I will say this though, my boyfriend never makes fun of me for being vegetarian, even though to some it probably seems like he does. When it comes down to it, without me ever asking, he always goes out of his way to make sure he isn’t cross contaminating, making sure if we go out to eat there’s options for me, hell sometimes he will catch something before me and be like “um I think there’s meat in that” or will get upset if meat gets added to something to my food. He will try my vegetarian stuff or “vegan” meat. I don’t ask him to or make him. He never uses that against me either like “well I eat your fake meat so you should eat my steak” something like that.
OP I would hope the guy you are dating is like that too when it comes down to it and it’s just him being upset over his hobby, like mine is over the ” food is bonding”
You’re NTA for asking him to not send photos of his meat cooking, BUT you do need to show interest in his cooking hobby to a point, or in a different way.
I cook the sides with my boyfriend to “bond over food” /make him feel like I care about his cooking. I also pick up the things for his sides at the grocery store sometimes. Maybe instead of asking him to not send you photos of the food at all, ask him to send you photos of the other parts of the meal. I’m sure he makes sides! Would you ever help him make the sides? Or ask him to send pictures of him picking up the non-meat items at the grocery store, that would make him feel like your at least interested in what he will be making. You can ask him everyday “what’s on your menu today?” And ask him to write it out for you instead. Shoot if cooking is really is hobby ask him to make you a cookbook with all his recipes in it, it doesn’t matter if you can eat them or not. You could even help him type it out.
I think there’s a lot of ways you can show your interest in a meat eater cooking hobby, it’s just up to them if they want to accept the way you are showing interest/trying.
I’ve known my wife 22 years… Married for 11.
There’s tons of hobbies each of us has/had where the other just isn’t interested!!
Your boyfriend needs to grow up. Saying “please stop sending me photos of meat” is a totally reasonable request, regardless of how much cooking is a hobby for him!!
If I kept sending my wife picture of my beloved mountain bike, she’d make it very clear very quickly that (hobby or not) I’m boring the shit out of her.
Soft YTA Someone who loves cooking and is probably proud of his work would want to show his partner his ‘babies’. He’s not asking you to taste taste them or anything like that, just to look at what he has accomplished and tell him,’wow’, you know, be supportive and such.
Unless he asks you to eat meat, and from how you describe the relationship, both of you are okay being different in that regard, he just wants to brag that he managed to do a dish.
Jeez.
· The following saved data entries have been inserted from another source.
/-- OPEN of a CLOSED channel that passes its checks opens it in mode DEVICE with its release flags set; one that fails
is refused. CLOSE abandons what is staged and ends in CLOSED, or CLOSING while a sample is in progress. A sample whose
header passes R285 is staged, another is refused with its reason. SAMPLE_TAKE reserves the next buffer and, of a JPEG
sample, sets its budget; SAMPLE_DELIVER writes its planes and its record, sets DONE_FLAG and frees the slot; a sample
that is late, that the decoder rejects or that came incomplete leaves with its reason and count (R283, R285 to R291,
R294, R295). -/
def Obligations.SamplesAreStagedTakenAndDelivered : Prop :=
  ∀ (s : State) (r : Fin 8) (c : Fin 16) (who : Who),
    (s.smpState c = smpClosed → s.whoRing who = some r → Heard s r who →
      (s.smpCause r c = 0 → ∃ t, exec (.smpOpen c who) s = .next t ∧ t.smpState c = smpOpened ∧ t.smpRing c = r ∧
        t.smpAskHost c = false ∧ (t.chan c).samples = [] ∧ (t.chan c).seq = 0 ∧
        (t.chan c).history = List.replicate 16 (s.smpInit c) ∧ t.reg (.smpChanDelivered c) = 0 ∧
        t.reg (.smpChanRefused c) = 0 ∧ t.reg (.smpChanLate c) = 0 ∧
        SendsAll s t .smpToConcourse ((List.range (s.smpBuffers c)).map
          fun k => .setFlag r ⟨(s.smpRelease c + k) % 256, by omega⟩) ∧ SameCompute s t) ∧
      (s.smpCause r c ≠ 0 → ∃ t, exec (.smpOpen c who) s = .next t ∧ t.smpState c = smpClosed ∧
        t.fld (.smpChanStatus c) F.smpChanStatus_OPEN_CAUSE = s.smpCause r c ∧
        t.fld (.smpChanStatus c) F.smpChanStatus_OPEN_REFUSED = 1 ∧ OnlyRegs [.smpChanStatus c] s t)) ∧
    (s.smpState c = smpOpened → Heard s (s.smpRing c) who →
      ((s.chan c).samples = [] → ∃ t, exec (.smpClose c who) s = .next t ∧ t.smpState c = smpClosed ∧
        t.smpAskHost c = false ∧ SameCrossings s t ∧ SameCompute s t) ∧
      (∀ m, (s.chan c).samples = [m] → m.taken = none → ∃ t, exec (.smpClose c who) s = .next t ∧
        t.smpState c = smpClosed ∧ (t.chan c).samples = [] ∧ t.fld (.smpChanStatus c) F.smpChanStatus_LAST_REASON = 15 ∧
        t.fld (.smpChanRefused c) F.smpChanRefused_COUNT =
          plusOne (s.fld (.smpChanRefused c) F.smpChanRefused_COUNT)) ∧
      (∀ m, (s.chan c).samples = [m] → m.taken.isSome = true → ∃ t, exec (.smpClose c who) s = .next t ∧
        t.smpState c = smpClosing ∧ t.chan c = s.chan c ∧ SameCompute s t)) ∧
    (∀ (f : Frame) (y : Fin 64) (m : Sample), WholeMessage s 0x06 f y → f.id.toNat = c.val → s.smpState c = smpOpened →
      s.smpRing c = epRing y → s.smpEndpoint c = y.val % 8 → s.holdsWrites (epRing y) = false → 128 ≤ f.payload.length →
      m = ⟨0, f.msgId, part f.payload 0 64, part f.payload 64 64, [], none, 0⟩ →
      (∀ slot, s.sampleReason c m = 0 → s.freeStage c = some slot → f.payload.length ≤ 128 + m.bytes →
        ∃ t, exec (.sampleData f) s = .next (woken s t) ∧ (t.chan c).samples =
          (s.chan c).samples ++ [{ m with slot := slot, got := [(0, f.payload.length - 128)] }]) ∧
      (s.sampleReason c m ≠ 0 → ∃ t, exec (.sampleData f) s = .next (woken s t) ∧
        t.fld (.smpChanStatus c) F.smpChanStatus_LAST_REASON = s.sampleReason c m ∧
        t.fld (.smpChanStatus c) F.smpChanStatus_REFUSED = 1 ∧ (t.chan c).samples = (s.chan c).samples ∧
        t.fld (.smpChanRefused c) F.smpChanRefused_COUNT =
          plusOne (s.fld (.smpChanRefused c) F.smpChanRefused_COUNT))) ∧
    (∀ (f : Frame) (y : Fin 64), WholeMessage s 0x06 f y → f.id.toNat = c.val → s.smpState c ≠ smpOpened →
      ∃ t, exec (.sampleData f) s = .next (woken s t) ∧ Answered t y 0x06 f f.id stSmpState []) ∧
    (∀ m rest, (s.chan c).samples = m :: rest →
      (s.decoderBusy = false → s.decoderPick = some c → ∃ t, exec (.sampleTake true c) s = .next t ∧
        (t.chan c).samples = { m with taken := some (s.smpBuffer c), budget := s.smpBudget c m } :: rest ∧
        t.ringFlag (s.smpRing c) (s.smpFlag c (s.smpBuffer c)) = false ∧
        t.fld (.smpChanStatus c) F.smpChanStatus_BUSY = 1 ∧
        t.reg (.smpChanLastBudget c) = BitVec.ofNat 32 (s.smpBudget c m) ∧ t.smpNext = (c.val + 1) % 16 ∧
        KeepsRegs [.smpChanStatus c, .smpChanLastBudget c] s t ∧ t.cores = s.cores ∧ t.mwy = s.mwy) ∧
      (s.canTake c 1 = true → ∃ t, exec (.sampleTake false c) s = .next t ∧
        (t.chan c).samples = { m with taken := some (s.smpBuffer c), budget := 0 } :: rest ∧
        t.ringFlag (s.smpRing c) (s.smpFlag c (s.smpBuffer c)) = false ∧
        t.fld (.smpChanStatus c) F.smpChanStatus_BUSY = 1 ∧ KeepsRegs [.smpChanStatus c] s t)) ∧
    (∀ m k, s.smpCurrent c = some m → m.taken = some k →
      (∀ cycles sub planes s0 d, (m.kind = 0 → cycles < m.budget) → s.samplePlanes c m sub planes = (s0, d) →
        ∃ t, exec (.sampleDeliver c cycles ⟨sub, planes⟩) s = .next t ∧
        (t.chan c).samples = (s.chan c).samples.erase m ∧ (t.chan c).seq = (s.chan c).seq + 1 ∧
        t.fld (.smpChanStatus c) F.smpChanStatus_BUSY = 0 ∧
        t.fld (.smpChanDelivered c) F.smpChanDelivered_COUNT =
          plusOne (s.fld (.smpChanDelivered c) F.smpChanDelivered_COUNT) ∧
        Sends s t .smpToConcourse (.setFlag (s.smpRing c) ⟨s.smpDone c % 256, by omega⟩) ∧
        t.mwy = ((s0.putPlanes c m k d).smpPut c k 0 (cleanBytes
          (s.sampleRecord c m (if m.kind = 0 then cycles else 0) ++ m.aug ++ List.replicate 384 0))).mwy) ∧
      (m.kind = 0 → ∃ t, exec (.sampleLate c) s = .next t ∧ (t.chan c).samples = (s.chan c).samples.erase m ∧
        t.fld (.smpChanStatus c) F.smpChanStatus_LAST_REASON = 13 ∧ t.fld (.smpChanStatus c) F.smpChanStatus_LATE = 1 ∧
        t.fld (.smpChanLate c) F.smpChanLate_COUNT = plusOne (s.fld (.smpChanLate c) F.smpChanLate_COUNT) ∧
        Sends s t .smpToConcourse (.setFlag (s.smpRing c) ⟨(s.smpRelease c + k) % 256, by omega⟩)) ∧
      (∀ reason : Byte, m.kind = 0 → 10 ≤ reason.toNat → reason.toNat ≤ 12 →
        ∃ t, exec (.smpDecode c reason) s = .next t ∧ (t.chan c).samples = (s.chan c).samples.erase m ∧
          t.fld (.smpChanStatus c) F.smpChanStatus_LAST_REASON = reason.toNat ∧
          t.fld (.smpChanRefused c) F.smpChanRefused_COUNT =
            plusOne (s.fld (.smpChanRefused c) F.smpChanRefused_COUNT))) ∧
    ∀ (id : Word) m, ((s.chan c).samples.reverse.find? fun n => n.id == id.toNat && !n.whole) = some m →
      ∃ t, exec (.sampleChunkTimeout c id) s = .next t ∧ (t.chan c).samples = (s.chan c).samples.erase m ∧
        t.fld (.smpChanStatus c) F.smpChanStatus_LAST_REASON = 14 ∧
        t.fld (.smpChanRefused c) F.smpChanRefused_COUNT =
          plusOne (s.fld (.smpChanRefused c) F.smpChanRefused_COUNT)

/-! ## Registers and messages -/

/-- A register write by one with the right does what the register's write does: a plain register takes its RW bits and
clears the W1C bits written as 1, and no other register changes. A write of a place that is no register, or without
the right, has no effect; a ring that is parked holds the write. REG_READ and REG_WRITE answer each entry with its
value and status; a malformed body is FORMAT (R6, R7, R8, R56, R309, R311, R313). -/
def Obligations.RegistersAreReadAndWritten : Prop :=
  ∀ (s : State),
    (∀ (who : Who) (addr v : Word), (addr.toNat % 4 ≠ 0 ∨ Reg.ofAddr addr.toNat = none) →
      exec (.registerWrite who addr v) s = .next s) ∧
    (∀ (who : Who) (addr v : Word) (g : Reg) (r : Fin 8), addr.toNat % 4 = 0 → Reg.ofAddr addr.toNat = some g →
      s.writeRight who g = .ring (some r) → g ≠ .ringControl r →
      (Heard s r who → plainReg g → ∃ t, exec (.registerWrite who addr v) s = .next t ∧
        t.reg g = writtenWord g (s.reg g) (settled g v) ∧ OnlyRegs [g] s t) ∧
      (Heard s r who → exec (.registerWrite who addr v) s = .next (s.performWrite who g v).1) ∧
      (s.ringAccess r who = false → exec (.registerWrite who addr v) s = .next s) ∧
      (MayAsk s r who → s.holdsWrites r = true → who ≠ .booth → (s.ring r).held.length < 256 →
        ∃ t, exec (.registerWrite who addr v) s = .next t ∧ t.regs = s.regs ∧ OnlyRing r s t ∧
          ∃ h, (t.ring r).held = (s.ring r).held ++ [h] ∧ h.who = who ∧ h.value = v)) ∧
    (∀ (who : Who) (addr v : Word) (g : Reg), addr.toNat % 4 = 0 → Reg.ofAddr addr.toNat = some g →
      s.writeRight who g = .manage →
      (s.mayManage who = true → plainReg g → ∃ t, exec (.registerWrite who addr v) s = .next t ∧
        t.reg g = writtenWord g (s.reg g) (settled g v) ∧ OnlyRegs [g] s t) ∧
      (s.mayManage who = false → exec (.registerWrite who addr v) s = .next s)) ∧
    (∀ (f : Frame) (y : Fin 64) (s0 s1 : State) (v : Word) (st : Nat), s0 = arrived s f y → f.payload.length = 16 →
      beAt f.payload 0 2 = 1 → beAt f.payload 2 2 = 0 → s1.epBound y = true →
      (WholeMessage s 0x01 f y →
        s0.regRead (.ep (epRing y) (epNo y)) (BitVec.ofNat 32 (beAt f.payload 4 4)) = (s1, v, st) →
        ∃ t, exec (.regRead f) s = .next (woken s t) ∧
          Answered t y 0x01 f f.id st (f.payload.take 8 ++ beBytes 4 v.toNat ++ beBytes 1 st ++ beBytes 3 0)) ∧
      (WholeMessage s 0x02 f y → v = BitVec.ofNat 32 (beAt f.payload 8 4) →
        s0.regWrite (.ep (epRing y) (epNo y)) (BitVec.ofNat 32 (beAt f.payload 4 4)) v = (s1, st) →
        ∃ t, exec (.regWrite f) s = .next (woken s t) ∧ t.cores = s1.cores ∧ OnlySent s1 t ∧ t.mwy = s1.mwy ∧
          Answered t y 0x02 f f.id st (f.payload.take 8 ++ beBytes 4 v.toNat ++ beBytes 1 st ++ beBytes 3 0))) ∧
    ∀ (f : Frame) (y : Fin 64), within 1 64 (beAt f.payload 0 2) = false →
      (WholeMessage s 0x01 f y → ∃ t, exec (.regRead f) s = .next (woken s t) ∧ Answered t y 0x01 f f.id stFormat [] ∧
        t.cores = s.cores ∧ OnlySent s t ∧ t.mwy = s.mwy) ∧
      (WholeMessage s 0x02 f y → ∃ t, exec (.regWrite f) s = .next (woken s t) ∧ Answered t y 0x02 f f.id stFormat [] ∧
        t.cores = s.cores ∧ OnlySent s t ∧ t.mwy = s.mwy)

/-- INVOKE queues its invocation with its parameter block, or is answered why not. PARAM_WRITE writes its bytes, sets
its flag and is answered, or is held by a parked ring; MEM_READ is answered with the bytes. A message without a chunk
for 100 ms is dropped, a PARAM_WRITE answered INCOMPLETE, a frame of STREAM_DATA ended (R51, R114, R305, R306, R308,
R312, R313). -/
def Obligations.HostMessagesInvokeWriteAndRead : Prop :=
  ∀ (s : State) (f : Frame) (y : Fin 64) (s0 : State), s0 = arrived s f y →
    (WholeMessage s 0x03 f y → f.payload.length = 260 → beAt f.payload 0 1 < 32 → beAt f.payload 1 3 = 0 →
      (s.takesTriggers (epRing y) = true →
        ((s.ring (epRing y)).programs.any fun p => p.slot == beAt f.payload 0 1) = true →
        (s.pendingRoom (epRing y) = true → ∃ t, exec (.invoke f) s = .next (woken s t) ∧
          OnlySent (s.onRing (epRing y) fun k => { k with waiting := k.waiting ++ [⟨beAt f.payload 0 1, f.payload.drop 4,
            f.timestamp, some ⟨epNo y, 0x03, f.msgId, f.gen, f.id⟩, false⟩] }) t ∧ t.cores = s.cores ∧ t.mwy = s.mwy) ∧
        (s.pendingRoom (epRing y) = false → ∃ t, exec (.invoke f) s = .next (woken s t) ∧ OnlySent s t ∧
          Answered t y 0x03 f f.id stPendingFull [])) ∧
      (s.takesTriggers (epRing y) = false → ∃ t, exec (.invoke f) s = .next (woken s t) ∧ OnlySent s t ∧
        Answered t y 0x03 f f.id stRingState [])) ∧
    (∀ addr total flag, WholeMessage s 0x04 f y → addr = BitVec.ofNat 64 (beAt f.payload 0 8) →
      total = beAt f.payload 8 4 → flag = beAt f.payload 12 1 → f.payload.length = 16 + total → beAt f.payload 13 3 = 0 →
      0 < total → (flag = 0 ∨ 192 ≤ flag) → s.served (epRing y) = true → s.bufInside (epRing y) addr total = true →
      (∀ s1, s0.bufWrite (epRing y) addr 0 ((f.payload.drop 16).map fun b => (b, f.flags.getLsbD 2)) = (s1, true) →
        NoInternal s →
        (s.holdsWrites (epRing y) = false → ∃ t, exec (.paramWrite f) s = .next (woken s t) ∧ t.mwy = s1.mwy ∧
          t.dram.data = s1.dram.data ∧ Answered t y 0x04 f f.id stOk [] ∧
          SendsAll s t .ethToConcourse
            (if h : 0 < flag ∧ flag < 256 then [.setFlag (epRing y) ⟨flag, h.2⟩] else [])) ∧
        (s.holdsWrites (epRing y) = true → ∃ t, exec (.paramWrite f) s = .next (woken s t) ∧ t.mwy = s1.mwy ∧
          t.dram.data = s1.dram.data ∧ SameCrossings s t ∧ (t.ring (epRing y)).heldParams =
            (s.ring (epRing y)).heldParams ++ [⟨⟨epNo y, 0x04, f.msgId, f.gen, f.id⟩, flag⟩]))) ∧
    (∀ addr n, WholeMessage s 0x05 f y → addr = BitVec.ofNat 64 (beAt f.payload 0 8) → n = beAt f.payload 8 4 →
      f.payload.length = 16 → beAt f.payload 12 4 = 0 → 1 ≤ n → n ≤ 16777216 → s.served (epRing y) = true →
      (∀ s1 d, s.bufInside (epRing y) addr n = true → s0.bufRead (epRing y) addr 0 n = (s1, some d) →
        ∃ t, exec (.memRead f) s = .next (woken s t) ∧ Answered t y 0x05 f f.id stOk (rawBytes d) ∧ t.mwy = s1.mwy ∧
          SameCrossings s t) ∧
      (s.bufInside (epRing y) addr n = false → ∃ t, exec (.memRead f) s = .next (woken s t) ∧
        Answered t y 0x05 f f.id stAccessRange [] ∧ t.cores = s.cores ∧ OnlySent s t ∧ t.mwy = s.mwy)) ∧
    ∀ (r e : Fin 8) (m : Reassembly), s.reasmOf (epIx r e) m.msgId = some m →
      (m.type ∉ ([0x04, 0x06, 0x07, 0x0D] : List Byte) →
        exec (.reassemblyTimeout r e m.msgId) s = .next (s.dropReasm (epIx r e) m.msgId)) ∧
      (m.type = 0x04 → m.refused = false → s.epBound (epIx r e) = true →
        ∃ t, exec (.reassemblyTimeout r e m.msgId) s = .next t ∧ t.reasmOf (epIx r e) m.msgId = none ∧
          Replied t r (m.asker e) stIncomplete ∧ t.cores = s.cores ∧ t.mwy = s.mwy) ∧
      (∀ x, m.type = 0x07 → (s.dropReasm (epIx r e) m.msgId).ethContext r e = some x →
        exec (.reassemblyTimeout r e m.msgId) s = .next ((s.dropReasm (epIx r e) m.msgId).endFrame x .noEnd))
This isn’t about his meat hobby (lol). You made a simple request and he’s being manipulative in order to circumvent your boundary.
Although this dynamic CAN work it must be based on respect and this person is showing they do not respect you because of how he’s pushing back on your perfectly reasonable boundary.
“Please done send me images of x”
“Okay, no problem”.
That’s how it should go. He could send pics of veggies but he values the meat. Do as you wish, obvs.
NTA
Tbh leave him alone, NTA but he deserves to be wiht someone who makes him feel good about his hobbies, sharing your hobbies is a big part of a relationship
If you live on the West Coast, especially in a larger city, most likely NTA. But if you’re on the east coast, I think it depends on the city your in whether or not you’re TA.
NTA – I love meat, I have a grill, a griddle and a smoker and I absolutely think you’re well within your rights to request he not send you disturbing photos. It’s such a small ask too, not sure how this foretells what will come in your relationship.